Responsibilities of Organizations (Data Fiduciaries and Data Processors)

  1. Establish Grievance Redressal Mechanisms: Data Fiduciaries must establish accessible grievance redressal mechanisms to address complaints from Data Principals within a specified timeframe (Section 13).
  2. Respond to Data Principal Requests: Organizations must respond to Data Principals' requests for access, correction, completion, updation, and erasure of their personal data (Sections 11 and 12).
  3. Appoint Data Protection Officer (for Significant Data Fiduciaries): Significant Data Fiduciaries identified by the government must appoint a Data Protection Officer based in India.
  4. Conduct Data Protection Impact Assessment (for Significant Data Fiduciaries): Significant Data Fiduciaries must conduct a Data Protection Impact Assessment.
  5. Appoint Independent Data Auditor (for Significant Data Fiduciaries): Significant Data Fiduciaries must appoint an independent Data Auditor.
  6. Notify Data Breaches: Organizations must notify the Data Protection Board and affected Data Principals in the event of a personal data breach.

The DPDP Act aims to strike a balance between protecting individual data privacy rights and ensuring organizational compliance with data processing obligations.

What are the Penalties for Noncompliance

Violations of the requirements—in particular, failure to implement information security measures necessary to mitigate the risk of a personal data breach—could result in fines of up to 250 crore INR/$30 million.

The penalty is less severe than 2022's proposed legislation, which wanted to impose a fine of up to approximately INR 500 crore (approximately $61 million).

Key Requirements for Businesses

Understanding these requirements as they relate to the implementation of technology is important, as to meet the requirements of the DPDP Act, some technologies will need earlier implementation than others. In some cases, a phased approach will be required to effectively deploy capabilities in a parallel manner to adjust for technologies with prerequisites or those that have a longer lead time for implementation. Experience has demonstrated that three (3) streams of work are usually required for a successful implementation of Technologies to help organisations meet their compliance requirements.

Three Key Streams

  • DISCOVER Classify and Understand Sensitivity
  • STREAMLINE & AUTOMATE Privacy Processes
  • COMPLY Consent and Incident Management

DISCOVER Classify and Understand Sensitivity

  • This has implications above and beyond the privacy needs. Understanding what personal and sensitive data is held, where it is stored, how it is used in applications and processes, and why it is still held has implications for Risk, Security, Governance, and Compliance teams.
  • Why is the Data still held? Are there duplicates, or are there multiple versions? These points have implications:
    • Information Protection – as to how this information is stored and protected?
    • Governance ­– why it is still being held, and the quality of the data? Risk around why there is a need to hold this information: can reducing holding reduce risk?
    • Compliance – are we meeting all the regulatory requirements around sensitive and personal data?
    • Privacy – can we manage Data Subject Requests (DSRs) and Breach Management and notification requirements under the PDP Law?
  • Data Discovery is not enough, you need to apply sensitive data intelligence and automatically orchestrate appropriate actions to data!

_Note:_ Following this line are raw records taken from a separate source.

theorem SameButHbm.tagsRead (s : State) (n : Nat) (poison : Bool) : SameButHbm s (tagsRead s n poison) := by
  unfold Sys2Proof.Machine.tagsRead
  dsimp only
  refine SameButHbm.trans ?_ (.hbmc _ _)
  split
  · split
    · exact (SameButHbm.poisonSector _ _).trans (.hbmUncorr _ _ _)
    · exact .refl s
  · exact .refl s

theorem wakeFetch_frame (s : State) (n m : Nat) : (wakeFetch s n m).lines = s.lines ∧ (wakeFetch s n m).hbm = s.hbm := by
  have dc : ∀ (u : State) h, (decCount u h).lines = u.lines ∧ (decCount u h).hbm = u.hbm := by
    intro u h
    unfold decCount
    split
    · exact ⟨rfl, rfl⟩
    · split
      · exact ⟨rfl, rfl⟩
      · dsimp only
        split
        · unfold settle
          repeat' split
          all_goals first
            | exact ⟨rfl, rfl⟩
            | (dsimp only; unfold raiseHigh; split <;> exact ⟨rfl, rfl⟩)
        · exact ⟨rfl, rfl⟩
  unfold wakeFetch
  dsimp only
  repeat' split
  all_goals first
    | exact dc _ _
    | exact ⟨rfl, rfl⟩

end Sys2Proof.Machine
end

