-- ==== Sys2Proof/Laws/Pot.lean ====
section
/-!
SUPPORT. The pots: which queue an update of one frame changes, what admission, holds and depths leave alone, a whole frame that enters its
queue, the charges of a frame that starts, and the matches of the fabric's planes (11_fabric_and_pots.md R248 to R257; 12 R272 to R286).
-/
namespace Sys2Proof.Machine

open Sys2Proof

theorem queueOf_set (s : State) (q : Nat) (x : PQueue) : queueOf (setQueue s q x) q = x := by
  unfold queueOf setQueue; exact kgetD_kset_same _ _ _ _

/-- `t` is `s` but for queues, holds, counters and free values. -/
def SameButPot (s t : State) : Prop :=
  t = { s with queues := t.queues, holds := t.holds, regs := t.regs, fresh := t.fresh, frameNo := t.frameNo, pkts := t.pkts }

theorem SameButPot.trans {s t u : State} (h : SameButPot s t) (k : SameButPot t u) : SameButPot s u := by
  unfold SameButPot at *
  rw [h] at k
  rw [k]

theorem SameButPot.refl (s : State) : SameButPot s s := rfl

theorem SameButPot.setQueue (s : State) (q : Nat) (x : PQueue) : SameButPot s (setQueue s q x) := rfl

theorem SameButPot.bump (s : State) (a : Nat) : SameButPot s (bump s a) := rfl

theorem SameButPot.modFrame (s : State) (q id : Nat) (f : PotFrame → PotFrame) : SameButPot s (modFrame s q id f) := rfl

theorem SameButPot.settleHolds (s : State) (p : Nat) : SameButPot s (settleHolds s p) := rfl

theorem SameButPot.noteDepth (s : State) (q : Nat) : SameButPot s (noteDepth s q) := by
  unfold Sys2Proof.Machine.noteDepth
  exact SameButPot.trans (SameButPot.setQueue s _ _) (SameButPot.settleHolds _ _)

theorem noteDepth_frames (s : State) (q : Nat) : (queueOf (noteDepth s q) q).frames = (queueOf s q).frames := by
  unfold noteDepth
  dsimp only
  have : ∀ u p, queueOf (settleHolds u p) q = queueOf u q := fun _ _ => rfl
  rw [this, queueOf_set]

theorem modFrame_frames (s : State) (q id : Nat) (f : PotFrame → PotFrame) :
    (queueOf (modFrame s q id f) q).frames = (queueOf s q).frames.map fun w => if w.id = id then f w else w := by
  unfold modFrame
  dsimp only
  rw [queueOf_set]

/-- What keeps a queue's frames and the frame number. -/
def QueueKept (s t : State) (q : Nat) : Prop := SameButPot s t ∧ (queueOf t q).frames = (queueOf s q).frames ∧ t.frameNo = s.frameNo
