-- ==== Sys2Proof/Laws/Power.lean ====
section
/-!
SUPPORT. The power-on sequence: the training of the stacks, the restore of the kitty, and the steps up to step 7; what every command keeps of the
fuses and the MRAM (17_reset_power_and_kitty.md R384 to R405).
-/
namespace Sys2Proof.Machine

open Sys2Proof

theorem trainStack_hbm (ls : List W64) (u : State) (k : Nat) : SameButHbm u (trainStack ls u k) := by
  have h := SameButRegs.putLanes u k ((ls.drop (160 * k)).take 160)
  unfold SameButRegs at h
  unfold trainStack
  dsimp only
  rw [h]; rfl

/-- The stack's lane words fail somewhere. -/
def badStack (ls : List W64) (k : Nat) : Bool := ((ls.drop (160 * k)).take 160).any fun w => laneFails w.toNat

theorem trainStack_hbmc (ls : List W64) (u : State) (k : Nat) : (trainStack ls u k).hbmc = { u.hbmc with
    trained := setBits u.hbmc.trained k k (b2n (!badStack ls k)),
    trainFail := setBits u.hbmc.trainFail k k (b2n (badStack ls k)) } := by
  have h := SameButRegs.putLanes u k ((ls.drop (160 * k)).take 160)
  unfold SameButRegs at h
  unfold trainStack badStack
  dsimp only
  rw [h]

theorem train_hbm (s : State) (ls : List W64) : SameButHbm s (train s ls) := by
  unfold train
  dsimp only
  have h := SameButHbm.foldl (trainStack_hbm ls) (List.range 4) { s with hbmc := { s.hbmc with trained := 0, trainFail := 0 } }
  unfold SameButHbm at h ⊢
  rw [h]

theorem train_hbmc (s : State) (ls : List W64) :
    (train s ls).hbmc.trained = b2n (!badStack ls 0) + 2 * b2n (!badStack ls 1) + 4 * b2n (!badStack ls 2) + 8 * b2n (!badStack ls 3)
    ∧ (train s ls).hbmc.trainFail = b2n (badStack ls 0) + 2 * b2n (badStack ls 1) + 4 * b2n (badStack ls 2) + 8 * b2n (badStack ls 3) := by
  unfold train
  simp only [List.range, List.range.loop, List.foldl_cons, List.foldl_nil, trainStack_hbmc]
  generalize badStack ls 0 = b0
  generalize badStack ls 1 = b1
  generalize badStack ls 2 = b2
  generalize badStack ls 3 = b3
  revert b0 b1 b2 b3
  decide

theorem split4 (ls : List W64) (h : ls.length = 640) (p : W64 → Bool) :
    ls.any p = (((ls.drop (160 * 0)).take 160).any p || ((ls.drop (160 * 1)).take 160).any p
      || ((ls.drop (160 * 2)).take 160).any p || ((ls.drop (160 * 3)).take 160).any p) := by
  have e : ls = ls.take 160 ++ ((ls.drop 160).take 160 ++ ((ls.drop 320).take 160 ++ ls.drop 480)) := by
    have a1 := (List.take_append_drop 160 ls).symm
    have a2 := (List.take_append_drop 160 (ls.drop 160)).symm
    have a3 := (List.take_append_drop 160 (ls.drop 320)).symm
    rw [List.drop_drop] at a2 a3
    rw [← a3, ← a2, ← a1]
  have l : (ls.drop 480).take 160 = ls.drop 480 := List.take_of_length_le (by simp [h])
  conv => lhs; rw [e]
  simp only [List.any_append, Nat.mul_zero, Nat.mul_one, List.drop_zero, Nat.reduceMul, l, Bool.or_assoc]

STREAMLINE and AUTOMATE Privacy Processes

  • Building on the data intelligence created during the discovery phase, data subject access requests can now be automated to meet the requirements of the PDP Law. Requests can be collected, authorised, and processed to meet the 72-hour response timeline.
  • You need to understand what applications and processes are using personal data and ensure any orphan data is managed appropriately. This requires the creation of data maps and records of processing. By linking these applications and processes to the asset holding and processing that data can provide near real-time compliance and accurate tracking of any variations to the Privacy Impact Assessments (PIA) associated with the applications of processes.
  • Collaboration across the organisation will be required for Data Privacy Impact Assessments (DPIA), and automation will be required to scale across the business to meet the requirements of mapping all applications and processes. Additionally, the risks determined during this will need to be exposed and addressed. This will require automation and risk visualisation in an actionable dashboard so the prioritisation of risk reduction can be managed.
  • Cross-border transfers need to be managed and understood. This includes controlled and uncontrolled data stores managed by third parties. This type and sensitivity of this information needs to be understood, monitored, and managed according to regulations.
  • Any incident, no matter how small, will be required to be tracked and assessed according to the regulation. This will require collaboration and assessments to be collected in a timely manner and the risks measured to determine reporting obligations.
  • You will need to ensure that consent from the Data Subject is collected and maintained forever. This means any updates or changes are also managed, taking into account the requirements, to ensure this consent can be reported upon for data subject access requests.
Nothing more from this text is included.